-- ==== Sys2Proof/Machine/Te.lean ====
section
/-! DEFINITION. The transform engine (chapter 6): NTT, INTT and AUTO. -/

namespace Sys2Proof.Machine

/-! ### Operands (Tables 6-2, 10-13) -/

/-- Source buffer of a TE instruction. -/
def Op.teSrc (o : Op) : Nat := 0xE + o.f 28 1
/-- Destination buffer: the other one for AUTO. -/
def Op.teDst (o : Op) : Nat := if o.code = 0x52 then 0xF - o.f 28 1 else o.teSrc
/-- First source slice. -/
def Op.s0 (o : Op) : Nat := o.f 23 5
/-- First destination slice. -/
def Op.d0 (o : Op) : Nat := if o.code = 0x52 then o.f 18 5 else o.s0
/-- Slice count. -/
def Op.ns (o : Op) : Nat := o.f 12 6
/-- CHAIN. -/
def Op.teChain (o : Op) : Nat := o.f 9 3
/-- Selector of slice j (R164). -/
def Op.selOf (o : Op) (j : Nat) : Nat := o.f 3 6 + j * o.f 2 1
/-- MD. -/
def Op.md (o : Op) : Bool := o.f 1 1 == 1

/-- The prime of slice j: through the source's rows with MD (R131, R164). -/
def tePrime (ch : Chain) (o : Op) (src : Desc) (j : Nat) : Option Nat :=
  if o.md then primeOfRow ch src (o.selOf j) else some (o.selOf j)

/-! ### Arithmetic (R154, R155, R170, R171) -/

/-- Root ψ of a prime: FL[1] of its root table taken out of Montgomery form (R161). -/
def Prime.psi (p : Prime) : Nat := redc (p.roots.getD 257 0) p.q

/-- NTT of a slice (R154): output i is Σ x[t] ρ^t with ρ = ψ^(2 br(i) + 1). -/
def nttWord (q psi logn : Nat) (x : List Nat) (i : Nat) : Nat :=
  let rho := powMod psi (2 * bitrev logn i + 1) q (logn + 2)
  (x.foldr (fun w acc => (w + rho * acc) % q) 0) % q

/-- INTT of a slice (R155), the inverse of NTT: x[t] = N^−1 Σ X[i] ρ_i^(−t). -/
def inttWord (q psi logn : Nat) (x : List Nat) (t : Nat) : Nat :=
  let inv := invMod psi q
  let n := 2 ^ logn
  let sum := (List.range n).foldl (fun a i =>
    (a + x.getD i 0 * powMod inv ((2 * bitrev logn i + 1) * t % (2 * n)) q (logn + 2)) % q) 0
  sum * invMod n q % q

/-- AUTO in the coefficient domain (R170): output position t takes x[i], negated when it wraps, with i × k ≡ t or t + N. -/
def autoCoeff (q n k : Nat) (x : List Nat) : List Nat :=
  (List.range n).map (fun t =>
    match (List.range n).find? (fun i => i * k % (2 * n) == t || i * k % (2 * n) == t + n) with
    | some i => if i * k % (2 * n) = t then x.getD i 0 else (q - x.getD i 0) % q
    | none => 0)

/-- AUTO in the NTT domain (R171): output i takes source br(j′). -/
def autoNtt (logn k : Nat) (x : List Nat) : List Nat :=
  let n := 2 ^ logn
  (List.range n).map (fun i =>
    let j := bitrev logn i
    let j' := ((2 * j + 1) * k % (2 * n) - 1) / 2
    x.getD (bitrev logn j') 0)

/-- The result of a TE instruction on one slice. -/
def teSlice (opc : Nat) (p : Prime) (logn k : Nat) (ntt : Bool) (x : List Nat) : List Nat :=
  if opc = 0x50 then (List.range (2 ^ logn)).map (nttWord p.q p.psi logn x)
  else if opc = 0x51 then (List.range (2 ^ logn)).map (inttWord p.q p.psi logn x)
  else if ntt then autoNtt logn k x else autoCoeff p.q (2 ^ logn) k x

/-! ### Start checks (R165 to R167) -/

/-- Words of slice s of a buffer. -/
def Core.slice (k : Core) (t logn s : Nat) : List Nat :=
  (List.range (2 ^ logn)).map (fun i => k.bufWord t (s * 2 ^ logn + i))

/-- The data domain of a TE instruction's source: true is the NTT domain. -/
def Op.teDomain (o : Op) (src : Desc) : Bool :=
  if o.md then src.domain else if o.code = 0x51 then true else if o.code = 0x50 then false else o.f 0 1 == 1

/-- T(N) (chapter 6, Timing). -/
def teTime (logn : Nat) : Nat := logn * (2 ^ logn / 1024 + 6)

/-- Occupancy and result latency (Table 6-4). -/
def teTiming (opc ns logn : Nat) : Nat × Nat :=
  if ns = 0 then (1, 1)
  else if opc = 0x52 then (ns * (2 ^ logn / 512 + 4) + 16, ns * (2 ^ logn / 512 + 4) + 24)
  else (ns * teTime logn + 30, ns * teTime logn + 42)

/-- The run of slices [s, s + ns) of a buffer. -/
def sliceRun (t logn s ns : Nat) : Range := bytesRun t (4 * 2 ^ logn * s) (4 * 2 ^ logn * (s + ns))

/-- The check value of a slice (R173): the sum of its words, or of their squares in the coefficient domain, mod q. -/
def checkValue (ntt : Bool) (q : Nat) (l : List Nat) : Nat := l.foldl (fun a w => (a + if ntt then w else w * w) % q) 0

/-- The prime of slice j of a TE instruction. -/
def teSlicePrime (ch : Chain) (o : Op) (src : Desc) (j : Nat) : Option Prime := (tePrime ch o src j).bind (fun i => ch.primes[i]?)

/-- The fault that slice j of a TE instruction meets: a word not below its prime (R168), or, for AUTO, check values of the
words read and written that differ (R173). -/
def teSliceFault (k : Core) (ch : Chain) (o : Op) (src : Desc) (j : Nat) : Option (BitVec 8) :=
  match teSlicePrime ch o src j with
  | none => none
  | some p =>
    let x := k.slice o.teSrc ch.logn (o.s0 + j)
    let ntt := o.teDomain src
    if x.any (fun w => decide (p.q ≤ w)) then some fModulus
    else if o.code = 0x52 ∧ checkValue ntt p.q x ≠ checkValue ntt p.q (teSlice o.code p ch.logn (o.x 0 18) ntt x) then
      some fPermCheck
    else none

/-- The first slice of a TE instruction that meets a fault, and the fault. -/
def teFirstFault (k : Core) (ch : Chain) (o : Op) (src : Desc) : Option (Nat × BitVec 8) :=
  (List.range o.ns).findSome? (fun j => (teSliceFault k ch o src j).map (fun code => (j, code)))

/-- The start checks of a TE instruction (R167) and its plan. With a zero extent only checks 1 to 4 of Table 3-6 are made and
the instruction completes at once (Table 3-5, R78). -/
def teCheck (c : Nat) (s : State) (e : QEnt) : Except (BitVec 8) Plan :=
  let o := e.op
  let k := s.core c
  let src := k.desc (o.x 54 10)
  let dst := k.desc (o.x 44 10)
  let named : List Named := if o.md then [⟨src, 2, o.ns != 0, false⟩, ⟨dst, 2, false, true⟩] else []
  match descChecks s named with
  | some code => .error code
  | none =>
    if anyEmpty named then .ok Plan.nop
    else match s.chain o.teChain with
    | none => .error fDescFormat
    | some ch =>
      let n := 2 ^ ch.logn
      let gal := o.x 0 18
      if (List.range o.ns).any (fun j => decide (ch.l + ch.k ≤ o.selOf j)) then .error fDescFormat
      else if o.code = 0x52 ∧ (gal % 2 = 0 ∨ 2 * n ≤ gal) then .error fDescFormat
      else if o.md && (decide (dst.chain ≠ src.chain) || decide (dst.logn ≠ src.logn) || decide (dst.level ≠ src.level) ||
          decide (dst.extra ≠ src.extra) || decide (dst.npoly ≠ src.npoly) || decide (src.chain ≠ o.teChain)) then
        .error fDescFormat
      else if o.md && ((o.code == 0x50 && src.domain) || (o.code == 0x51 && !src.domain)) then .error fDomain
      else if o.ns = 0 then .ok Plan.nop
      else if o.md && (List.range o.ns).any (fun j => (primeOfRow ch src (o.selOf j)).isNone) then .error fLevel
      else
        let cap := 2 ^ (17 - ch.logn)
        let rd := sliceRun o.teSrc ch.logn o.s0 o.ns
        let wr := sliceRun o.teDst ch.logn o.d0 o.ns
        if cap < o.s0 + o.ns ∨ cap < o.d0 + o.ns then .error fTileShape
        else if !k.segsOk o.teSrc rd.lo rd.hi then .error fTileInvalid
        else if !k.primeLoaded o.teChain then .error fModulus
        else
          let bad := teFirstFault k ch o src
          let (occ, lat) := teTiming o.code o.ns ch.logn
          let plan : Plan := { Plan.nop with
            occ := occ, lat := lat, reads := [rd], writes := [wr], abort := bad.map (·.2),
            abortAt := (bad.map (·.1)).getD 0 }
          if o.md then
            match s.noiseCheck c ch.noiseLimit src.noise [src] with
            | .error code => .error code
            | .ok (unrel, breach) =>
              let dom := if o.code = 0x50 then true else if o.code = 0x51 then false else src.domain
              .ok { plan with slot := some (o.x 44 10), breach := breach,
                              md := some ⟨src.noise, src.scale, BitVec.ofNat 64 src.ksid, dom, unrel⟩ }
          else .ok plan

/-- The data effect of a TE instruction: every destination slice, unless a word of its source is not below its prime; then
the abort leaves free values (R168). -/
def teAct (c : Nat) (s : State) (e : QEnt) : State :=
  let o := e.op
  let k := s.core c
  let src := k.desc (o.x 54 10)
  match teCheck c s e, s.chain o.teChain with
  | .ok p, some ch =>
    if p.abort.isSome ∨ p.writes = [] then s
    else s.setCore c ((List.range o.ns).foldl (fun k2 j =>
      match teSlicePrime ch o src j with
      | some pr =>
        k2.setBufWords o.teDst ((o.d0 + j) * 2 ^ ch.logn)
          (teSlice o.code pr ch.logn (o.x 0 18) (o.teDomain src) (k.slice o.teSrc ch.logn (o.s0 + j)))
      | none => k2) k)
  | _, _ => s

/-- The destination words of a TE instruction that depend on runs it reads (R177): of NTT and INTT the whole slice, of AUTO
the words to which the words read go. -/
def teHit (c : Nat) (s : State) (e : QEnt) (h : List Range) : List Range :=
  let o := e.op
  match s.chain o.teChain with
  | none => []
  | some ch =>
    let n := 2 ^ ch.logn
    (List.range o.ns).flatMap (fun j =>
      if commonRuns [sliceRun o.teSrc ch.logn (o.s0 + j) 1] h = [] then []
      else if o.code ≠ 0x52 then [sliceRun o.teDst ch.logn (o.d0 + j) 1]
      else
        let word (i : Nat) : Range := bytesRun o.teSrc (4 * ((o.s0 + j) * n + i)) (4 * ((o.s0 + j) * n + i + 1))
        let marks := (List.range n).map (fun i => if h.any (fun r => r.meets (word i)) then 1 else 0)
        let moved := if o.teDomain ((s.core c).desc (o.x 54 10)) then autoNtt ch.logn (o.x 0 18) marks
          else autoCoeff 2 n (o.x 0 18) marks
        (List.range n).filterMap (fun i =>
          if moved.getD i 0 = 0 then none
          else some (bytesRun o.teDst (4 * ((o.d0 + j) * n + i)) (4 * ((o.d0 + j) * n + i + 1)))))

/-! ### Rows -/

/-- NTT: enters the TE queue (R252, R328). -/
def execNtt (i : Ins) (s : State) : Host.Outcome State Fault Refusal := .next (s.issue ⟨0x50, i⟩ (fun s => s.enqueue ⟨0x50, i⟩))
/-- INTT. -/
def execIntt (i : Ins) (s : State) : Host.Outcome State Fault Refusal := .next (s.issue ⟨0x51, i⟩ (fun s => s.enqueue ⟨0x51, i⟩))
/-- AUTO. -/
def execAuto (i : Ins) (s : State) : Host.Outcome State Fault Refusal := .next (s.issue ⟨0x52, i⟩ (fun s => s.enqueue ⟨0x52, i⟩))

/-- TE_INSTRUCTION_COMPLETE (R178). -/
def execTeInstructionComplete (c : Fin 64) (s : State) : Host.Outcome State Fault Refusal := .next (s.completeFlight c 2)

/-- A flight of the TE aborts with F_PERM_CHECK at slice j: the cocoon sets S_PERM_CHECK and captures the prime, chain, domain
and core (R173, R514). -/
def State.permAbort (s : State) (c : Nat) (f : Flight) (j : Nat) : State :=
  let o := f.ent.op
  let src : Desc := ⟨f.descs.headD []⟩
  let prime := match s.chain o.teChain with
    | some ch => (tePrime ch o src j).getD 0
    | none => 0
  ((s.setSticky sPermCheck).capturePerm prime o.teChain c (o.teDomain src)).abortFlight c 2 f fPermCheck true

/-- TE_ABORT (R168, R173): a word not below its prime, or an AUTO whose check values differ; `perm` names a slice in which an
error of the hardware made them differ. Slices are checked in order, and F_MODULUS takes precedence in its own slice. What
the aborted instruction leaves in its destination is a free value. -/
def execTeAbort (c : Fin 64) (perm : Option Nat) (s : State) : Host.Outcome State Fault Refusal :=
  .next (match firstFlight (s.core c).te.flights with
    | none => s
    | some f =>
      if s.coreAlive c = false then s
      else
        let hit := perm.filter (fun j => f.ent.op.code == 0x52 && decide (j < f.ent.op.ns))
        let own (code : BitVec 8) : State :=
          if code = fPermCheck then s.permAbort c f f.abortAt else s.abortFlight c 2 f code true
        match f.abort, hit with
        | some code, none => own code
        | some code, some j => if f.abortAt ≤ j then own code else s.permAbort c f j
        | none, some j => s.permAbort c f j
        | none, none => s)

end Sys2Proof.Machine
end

==

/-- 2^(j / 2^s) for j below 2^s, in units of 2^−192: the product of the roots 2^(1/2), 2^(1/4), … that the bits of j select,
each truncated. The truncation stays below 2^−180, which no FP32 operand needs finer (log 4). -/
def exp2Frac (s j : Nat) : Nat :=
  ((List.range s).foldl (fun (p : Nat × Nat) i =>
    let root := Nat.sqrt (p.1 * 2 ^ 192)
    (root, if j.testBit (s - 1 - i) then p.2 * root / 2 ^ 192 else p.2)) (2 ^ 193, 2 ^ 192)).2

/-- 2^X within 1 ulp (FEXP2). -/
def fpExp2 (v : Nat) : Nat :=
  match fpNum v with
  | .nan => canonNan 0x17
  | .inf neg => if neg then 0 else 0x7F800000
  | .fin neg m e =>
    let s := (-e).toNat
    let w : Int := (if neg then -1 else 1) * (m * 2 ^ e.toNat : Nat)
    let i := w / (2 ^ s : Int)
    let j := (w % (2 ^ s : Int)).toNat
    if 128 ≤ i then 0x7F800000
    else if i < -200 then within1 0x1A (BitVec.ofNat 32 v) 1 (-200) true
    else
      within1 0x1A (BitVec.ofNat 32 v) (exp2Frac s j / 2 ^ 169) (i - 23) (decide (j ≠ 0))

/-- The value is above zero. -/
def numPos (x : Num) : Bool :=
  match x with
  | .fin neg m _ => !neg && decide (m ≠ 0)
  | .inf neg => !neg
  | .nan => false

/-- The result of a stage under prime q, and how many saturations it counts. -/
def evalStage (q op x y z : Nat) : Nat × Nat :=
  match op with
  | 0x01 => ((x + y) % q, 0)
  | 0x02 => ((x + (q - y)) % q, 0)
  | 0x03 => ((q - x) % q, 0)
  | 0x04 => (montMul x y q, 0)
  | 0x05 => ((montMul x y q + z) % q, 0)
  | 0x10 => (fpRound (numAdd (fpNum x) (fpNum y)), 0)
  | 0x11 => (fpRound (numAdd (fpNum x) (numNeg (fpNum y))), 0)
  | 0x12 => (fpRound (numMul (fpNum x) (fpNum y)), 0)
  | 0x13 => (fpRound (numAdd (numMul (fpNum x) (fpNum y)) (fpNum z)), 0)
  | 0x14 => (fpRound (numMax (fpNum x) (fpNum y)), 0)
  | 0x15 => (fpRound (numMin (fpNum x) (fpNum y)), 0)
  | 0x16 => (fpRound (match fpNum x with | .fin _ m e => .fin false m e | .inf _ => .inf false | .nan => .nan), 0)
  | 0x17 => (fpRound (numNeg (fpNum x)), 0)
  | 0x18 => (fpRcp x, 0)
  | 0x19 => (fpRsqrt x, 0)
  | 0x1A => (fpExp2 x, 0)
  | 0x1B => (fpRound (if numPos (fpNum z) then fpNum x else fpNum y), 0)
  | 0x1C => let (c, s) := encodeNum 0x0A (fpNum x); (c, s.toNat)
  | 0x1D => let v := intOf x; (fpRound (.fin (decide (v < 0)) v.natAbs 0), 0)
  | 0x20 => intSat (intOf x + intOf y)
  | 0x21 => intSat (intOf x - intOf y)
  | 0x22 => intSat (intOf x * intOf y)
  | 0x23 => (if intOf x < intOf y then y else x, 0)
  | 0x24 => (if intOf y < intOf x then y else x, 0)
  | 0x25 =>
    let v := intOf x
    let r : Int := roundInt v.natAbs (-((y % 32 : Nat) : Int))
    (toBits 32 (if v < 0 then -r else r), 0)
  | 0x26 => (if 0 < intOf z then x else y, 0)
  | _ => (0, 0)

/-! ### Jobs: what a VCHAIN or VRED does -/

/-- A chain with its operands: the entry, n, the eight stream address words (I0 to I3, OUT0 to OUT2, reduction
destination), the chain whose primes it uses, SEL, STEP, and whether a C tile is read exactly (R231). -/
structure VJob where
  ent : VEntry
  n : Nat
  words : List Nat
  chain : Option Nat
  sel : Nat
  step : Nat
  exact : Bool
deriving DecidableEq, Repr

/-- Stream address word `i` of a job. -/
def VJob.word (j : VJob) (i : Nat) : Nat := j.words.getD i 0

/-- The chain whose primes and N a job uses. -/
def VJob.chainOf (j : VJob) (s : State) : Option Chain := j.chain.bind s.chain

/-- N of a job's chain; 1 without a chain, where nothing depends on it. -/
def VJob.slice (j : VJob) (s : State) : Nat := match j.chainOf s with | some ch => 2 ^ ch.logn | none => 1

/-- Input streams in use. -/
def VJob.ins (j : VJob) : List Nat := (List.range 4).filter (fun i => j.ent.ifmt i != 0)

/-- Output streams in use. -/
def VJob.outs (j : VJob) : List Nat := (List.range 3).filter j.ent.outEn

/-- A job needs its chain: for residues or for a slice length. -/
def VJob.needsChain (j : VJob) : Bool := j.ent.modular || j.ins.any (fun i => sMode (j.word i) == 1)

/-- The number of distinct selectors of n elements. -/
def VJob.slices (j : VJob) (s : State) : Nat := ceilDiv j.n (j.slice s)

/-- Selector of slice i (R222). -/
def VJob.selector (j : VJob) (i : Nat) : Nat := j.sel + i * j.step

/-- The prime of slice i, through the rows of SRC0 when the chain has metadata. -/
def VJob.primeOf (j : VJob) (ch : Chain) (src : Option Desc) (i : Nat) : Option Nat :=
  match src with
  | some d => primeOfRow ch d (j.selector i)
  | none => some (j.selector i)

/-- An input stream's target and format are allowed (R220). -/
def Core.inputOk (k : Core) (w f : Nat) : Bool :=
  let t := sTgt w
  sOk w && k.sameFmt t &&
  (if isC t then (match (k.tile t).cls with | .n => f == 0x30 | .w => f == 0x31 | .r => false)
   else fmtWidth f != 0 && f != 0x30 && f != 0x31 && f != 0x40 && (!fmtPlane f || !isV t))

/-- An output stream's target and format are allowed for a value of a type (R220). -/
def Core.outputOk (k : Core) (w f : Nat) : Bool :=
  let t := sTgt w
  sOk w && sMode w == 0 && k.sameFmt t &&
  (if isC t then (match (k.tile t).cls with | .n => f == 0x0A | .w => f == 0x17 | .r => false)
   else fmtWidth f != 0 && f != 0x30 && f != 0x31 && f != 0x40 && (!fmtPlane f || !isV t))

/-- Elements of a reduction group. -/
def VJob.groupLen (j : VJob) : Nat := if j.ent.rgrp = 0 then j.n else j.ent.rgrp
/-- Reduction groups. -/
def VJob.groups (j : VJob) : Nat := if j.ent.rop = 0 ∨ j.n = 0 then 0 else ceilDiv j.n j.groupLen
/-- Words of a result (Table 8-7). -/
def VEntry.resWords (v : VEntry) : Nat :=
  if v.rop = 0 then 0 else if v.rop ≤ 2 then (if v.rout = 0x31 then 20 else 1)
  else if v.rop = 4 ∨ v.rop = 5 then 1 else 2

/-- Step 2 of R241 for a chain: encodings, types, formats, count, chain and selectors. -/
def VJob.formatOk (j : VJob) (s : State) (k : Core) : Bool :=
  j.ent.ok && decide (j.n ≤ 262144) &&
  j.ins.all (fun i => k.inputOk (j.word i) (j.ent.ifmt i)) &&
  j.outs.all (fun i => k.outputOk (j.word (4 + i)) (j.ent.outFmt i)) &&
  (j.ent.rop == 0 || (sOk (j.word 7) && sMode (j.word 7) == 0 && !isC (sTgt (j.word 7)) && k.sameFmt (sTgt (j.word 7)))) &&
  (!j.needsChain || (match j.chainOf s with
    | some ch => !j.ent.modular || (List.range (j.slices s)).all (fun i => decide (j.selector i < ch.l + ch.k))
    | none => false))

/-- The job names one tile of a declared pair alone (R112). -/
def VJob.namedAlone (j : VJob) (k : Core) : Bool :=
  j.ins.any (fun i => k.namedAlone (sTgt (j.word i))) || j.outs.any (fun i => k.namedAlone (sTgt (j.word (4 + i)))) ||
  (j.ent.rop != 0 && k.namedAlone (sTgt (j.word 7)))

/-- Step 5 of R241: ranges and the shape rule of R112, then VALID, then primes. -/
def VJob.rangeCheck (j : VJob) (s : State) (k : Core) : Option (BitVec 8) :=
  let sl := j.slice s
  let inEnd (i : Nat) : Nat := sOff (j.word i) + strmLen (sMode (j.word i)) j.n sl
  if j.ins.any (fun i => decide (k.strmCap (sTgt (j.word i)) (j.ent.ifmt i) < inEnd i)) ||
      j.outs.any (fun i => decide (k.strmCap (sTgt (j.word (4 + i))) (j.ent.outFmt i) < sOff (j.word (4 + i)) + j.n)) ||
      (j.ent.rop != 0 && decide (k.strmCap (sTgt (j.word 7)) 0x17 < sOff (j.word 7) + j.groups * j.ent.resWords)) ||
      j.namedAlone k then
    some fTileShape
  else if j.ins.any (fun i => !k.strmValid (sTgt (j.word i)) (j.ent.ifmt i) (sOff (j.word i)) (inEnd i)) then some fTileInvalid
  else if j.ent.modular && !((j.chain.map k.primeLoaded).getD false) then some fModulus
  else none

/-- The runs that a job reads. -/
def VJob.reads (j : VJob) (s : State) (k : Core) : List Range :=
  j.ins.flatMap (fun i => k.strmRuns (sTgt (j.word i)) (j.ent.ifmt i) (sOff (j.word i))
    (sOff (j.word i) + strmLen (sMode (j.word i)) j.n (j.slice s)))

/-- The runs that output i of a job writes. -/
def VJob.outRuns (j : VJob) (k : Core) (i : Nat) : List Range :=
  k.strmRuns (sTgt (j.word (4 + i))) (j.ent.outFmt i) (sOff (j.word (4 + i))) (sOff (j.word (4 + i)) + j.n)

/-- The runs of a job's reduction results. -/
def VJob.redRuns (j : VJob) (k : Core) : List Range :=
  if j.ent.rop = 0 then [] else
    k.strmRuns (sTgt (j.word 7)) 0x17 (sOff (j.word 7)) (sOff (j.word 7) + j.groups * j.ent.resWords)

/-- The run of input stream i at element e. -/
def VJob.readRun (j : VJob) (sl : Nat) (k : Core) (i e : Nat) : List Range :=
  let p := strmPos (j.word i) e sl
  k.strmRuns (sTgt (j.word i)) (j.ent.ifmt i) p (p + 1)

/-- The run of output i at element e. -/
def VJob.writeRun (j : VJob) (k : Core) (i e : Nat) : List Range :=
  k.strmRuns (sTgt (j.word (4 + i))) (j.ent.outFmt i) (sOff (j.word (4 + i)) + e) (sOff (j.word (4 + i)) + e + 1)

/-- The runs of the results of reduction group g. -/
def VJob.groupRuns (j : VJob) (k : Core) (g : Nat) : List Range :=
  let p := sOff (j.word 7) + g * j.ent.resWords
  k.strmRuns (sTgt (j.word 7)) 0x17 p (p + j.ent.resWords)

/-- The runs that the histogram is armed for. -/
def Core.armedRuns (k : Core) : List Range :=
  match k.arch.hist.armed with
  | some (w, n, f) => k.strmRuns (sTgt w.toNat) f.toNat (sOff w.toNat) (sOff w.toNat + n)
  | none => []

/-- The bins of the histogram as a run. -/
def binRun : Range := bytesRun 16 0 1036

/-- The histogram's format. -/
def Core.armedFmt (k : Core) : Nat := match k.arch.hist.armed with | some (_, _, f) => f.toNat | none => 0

▶ [TO DO]:
Would you copy every line of the entries that includes the word "fPermCheck"?

▶ [EXERCISE RESULT]:
      some fPermCheck
  ((s.setSticky sPermCheck).capturePerm prime o.teChain c (o.teDomain src)).abortFlight c 2 f fPermCheck true
          if code = fPermCheck then s.permAbort c f f.abortAt else s.abortFlight c 2 f code true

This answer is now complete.